Is there a function that grows slower than the factorial function and whose derivative grows faster than the function itself?

Question

Is there a function that grows slower than the factorial function and whose derivative grows faster than the function itself?
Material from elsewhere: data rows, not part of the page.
/-- The quadrants that traffic crosses to on its way from `a` to `b`: the direct link, or the lower-numbered third quadrant where that
link is down (R15). HBM and register traffic takes this path always (R14). -/
def Mach.directPath (m : Mach) (a b : Nat) : List Nat :=
  if a = b then [] else if (m.dieLink a b).down then [thirdQuad a b, b] else [b]

/-- The path of a packet on VC `vc` (R14): on an adaptive VC, a direct link that is more than half full for the VC is avoided by the less
occupied of the two detours; of equal ones the lower-numbered, and none over a link that is down (DESIGN CHOICE, log entry 43). -/
def Mach.diePath (m : Mach) (a b vc : Nat) : List Nat :=
  if a = b || vc % 2 = 0 || (m.dieLink a b).down || 2 * m.dieCells a b vc ≤ Config.dieBuffer then m.directPath a b
  else
    let by_ := (List.range 4).filter (fun t => t != a && t != b && !(m.dieLink a t).down && !(m.dieLink t b).down)
    let held := fun (t : Nat) => m.dieCells a t vc + m.dieCells t b vc
    match by_ with
    | [] => [b]
    | t :: r => [r.foldl (fun x y => if held y < held x then y else x) t, b]

/-- Traffic goes from `a` along a path. -/
def Mach.crossDies (m : Mach) (a : Nat) (path : List Nat) : Mach :=
  ((a :: path).zip path).foldl (fun x l => x.dieTraffic l.1 l.2) m

/-- The cycle from which every link of a path is usable. -/
def Mach.pathReady (m : Mach) (a : Nat) (path : List Nat) : Nat :=
  (((a :: path).zip path).map (fun l => (m.dieLink l.1 l.2).usableAt)).foldl max 0

/-- A request that is forwarded, and a register access to a block of another quadrant, crosses and is awaited there (Table 1-3). -/
def Mach.forward (m : Mach) (a b : Nat) : Mach :=
  let path := m.directPath a b
  let m := m.crossDies a path
  m.elapseTo (m.pathReady a path)

/-! ### Register writes and actions -/

/-- The path code of Table 18-3, byte 48: 0 BAR0, 1 MCTP, 2 DOE, 3 JTAG. -/
def Mach.pathCode (m : Mach) (r : Requester) : Nat :=
  match r with
  | .pf0 _ => 0
  | .session none _ => 1
  | .session (some k) _ =>
    match (Tbl.find m.rol.sessions k).map (fun (x : Session) => x.via) with
    | some (Transport.doe _) => 2
    | _ => 1
  | .jtag => 3

/-- The session number of Table 18-3, bytes 50 to 51: that of the grant or of the requester; 0xFFFF from OP_SLOTS. -/
def Mach.sessCode (m : Mach) (r : Requester) : Nat :=
  match r with
  | .pf0 s => ((Tbl.find m.rol.grants s).map (·.sess)).getD 65535
  | .session (some k) _ => k
  | .session none _ => 65535
  | .jtag => m.rol.jtag.getD 65535

/-- The first and second index values of Table 18-3 for a field. -/
def Mach.idxWords (m : Mach) (r : Requester) (f : Field) : Nat × Nat :=
  let first := match indexField f.block f.scope with
    | some g => m.idx r g
    | none => 4294967295
  (first, if f.off = 0x300B8 ∨ f.off = 0x300BC then m.idx r Reg.LNK.VC_IDX else 4294967295)

/-- Body of record 0x9001 (Table 18-3), bytes 32 to 59. -/
def Mach.privBody (m : Mach) (r : Requester) (f : Field) (before written after : Nat) : List Byte :=
  let (i1, i2) := m.idxWords r f
  leBytes 4 f.off ++ leBytes 4 before ++ leBytes 4 written ++ leBytes 4 after ++ leBytes 1 (m.pathCode r) ++
  leBytes 1 (match r with | .jtag => 255 | _ => r.slotOf) ++ leBytes 2 (m.sessCode r) ++
  leBytes 4 i1 ++ leBytes 4 i2

/-- The AON blocks: PWR, FLT and EVR (R429). -/
def aonBlock (b : Nat) : Bool := b = 13 || b = 14 || b = 15

/-- An index register, which its function's quadrant holds (R433). -/
def isIndex (f : Field) : Bool :=
  f.scope = .fn && f.acc = .rw &&
  (f.off = 0xD0000 || f.off = 0xD0058 || f.off = 0xE0000 || f.off = 0xF0028 || f.off = 0xF0084 ||
   f.off = 0xF0040 || f.off = 0xF0044)

/-- The quadrant that holds an instance of a field (R432), where that is a port, a lane, a lock, a bank, a ring, a domain or a group
(Table 1-5). Of a block that no table places, the register file stands in every quadrant alike (DESIGN CHOICE, log entry 43). -/
def Mach.fieldQuad (m : Mach) (f : Field) (i : Nat) : Option Nat :=
  match f.scope with
  | .port => some (quadOfPort (i % 128))
  | .lane => some (quadOfPort (i / 4 % 128))
  | .lock => some (i / 16384 % 4)
  | .bank => some (bankQuad i)
  | .wring => (Tbl.find m.hif.wrs i).map (fun w => quadOfSlot w.slot)
  | .cring => (Tbl.find m.hif.crs i).map (fun c => quadOfSlot c.slot)
  | .domain => (Tbl.find m.mat.domains i).map (fun d => quadOfSlot d.slot)
  | .group => (Tbl.find m.groups i).map (fun g => g.homeQ)
  | _ => none

/-- The crossing that a register access of a PF0 makes to a block of another quadrant: from where, and where to (Table 1-3). -/
def Mach.crossing (m : Mach) (r : Requester) (f : Field) : Option (Nat × Nat) :=
  match r with
  | .pf0 s =>
    match (m.inst r f).bind (m.fieldQuad f) with
    | some q => if q = quadOfSlot s then none else some (quadOfSlot s, q)
    | none => none
  | _ => none

/-- An access goes to the quadrant of its block. -/
def Mach.reach (m : Mach) (r : Requester) (f : Field) : Mach :=
  match m.crossing r f with
  | some (a, b) => m.forward a b
  | none => m

/-- An AON write leaves the quadrant: AON_WSEQ of the function counts it, and time passes to the AONCLK edge at which it
acts; AON_ASEQ, which is read as a shadow, counts it there (R429). Any other write goes to the quadrant of its block. -/
def Mach.crossAon (m : Mach) (r : Requester) (f : Field) : Mach :=
  if aonBlock f.block && !isIndex f then
    let w := (m.get Reg.ROL.AON_WSEQ r.fnKey + 1) % 65536
    ((m.put Reg.ROL.AON_WSEQ w r.fnKey).toAonEdge).put Reg.ROL.AON_ASEQ w r.fnKey
  else m.reach r f

/-- A write to an offset is ignored and recorded: event 0x9802 (Table 18-7; in LOCKOUT every write, R356). -/
def Mach.ignoreAt (m : Mach) (r : Requester) (off v : Nat) : Mach :=
  (m.bump Reg.ROL.REFUSED).record 0x9802 (quadOfSlot r.slotOf) [off, v] (m.roleOf r)

/-- A write to a field is ignored because of the mode or of the state of what it acts on. -/
def Mach.ignoreWrite (m : Mach) (r : Requester) (f : Field) (v : Nat) : Mach := m.ignoreAt r f.off v

/-- A write is refused for rights: event 0x9801 with the refused bits (R426). -/
def Mach.refuseWrite (m : Mach) (r : Requester) (off : Nat) (v bits : Nat) : Mach :=
  (m.bump Reg.ROL.REFUSED).record 0x9801 (quadOfSlot r.slotOf) [off, v, bits] (m.roleOf r)

/-- The 0x9001 record of a privileged write or command is accepted (R427, R428). -/
def Mach.recordPriv (m : Mach) (r : Requester) (f : Field) (before written after : Nat) : Mach :=
  let seq := m.evr.nextSeq
  let m := m.accept (m.mkRec 0x9001 (quadOfSlot r.slotOf) (.bytes (m.privBody r f before written after)) (m.roleOf r))
  (m.bump Reg.ROL.PRIV_WRITES).put64 Reg.ROL.LAST_PRIV_SEQ_LO Reg.ROL.LAST_PRIV_SEQ_HI seq

/-- A write of the same function to the same block waits: this one takes effect after it (R17, R428). -/
def Mach.behindWrite (m : Mach) (r : Requester) (block : Nat) : Bool :=
  m.evr.stalled.any (fun w => !w.read && w.req.fnKey == r.fnKey && w.off / 65536 == block)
In symbols, is there a function $f(x)$ that satisfies $f(x) = o(x!)$ and $\lim_{x \to \infty} f(x)/f'(x) = 0$?

Answer 1

For any $r>0$ we have $$ \lim_{x\to\infty} \frac{r^x}{x!}=0 $$We can augment the exponent a little bit: for instance, $$ \lim_{x\to \infty} \frac{r^{x+\log(x)^2}}{x!}=0 $$But not too much: if $r>1$, for any $\varepsilon>0$ we have $$ \lim_{x\to \infty} \frac{r^{x^{1+\varepsilon}}}{x!}=\infty $$

Answer 2

Stirling's formula says $x! = e^{x \ln(x) - x + O(\ln(x))}$, so we can do $f(x) = e^{g(x)}$, where $g(x)$ is any function that grows more slowly than $x \ln(x)$, but faster than $ax$ for any constant $a$. One obvious one to use could be $g(x) = x \ln \ln x$, which makes $$f(x) = e^{x \ln \ln x},$$ for which $$f'(x) = e^{x \ln \ln x} \left( \ln \ln x + \frac{1}{\ln x} \right) = f(x)\ln \ln x + \frac{f(x)}{\ln x}$$ clearly satisfies $\lim_{x \rightarrow \infty} \frac{f'(x)}{f(x)} = \infty$.

It's easy to verify that for this choice of $f(x)$, $$\lim_{x \rightarrow \infty} \frac{f(x)}{x!} = \lim_{x \rightarrow \infty} e^{x \ln \ln x - x \ln x + x + O(\ln x)} = 0.$$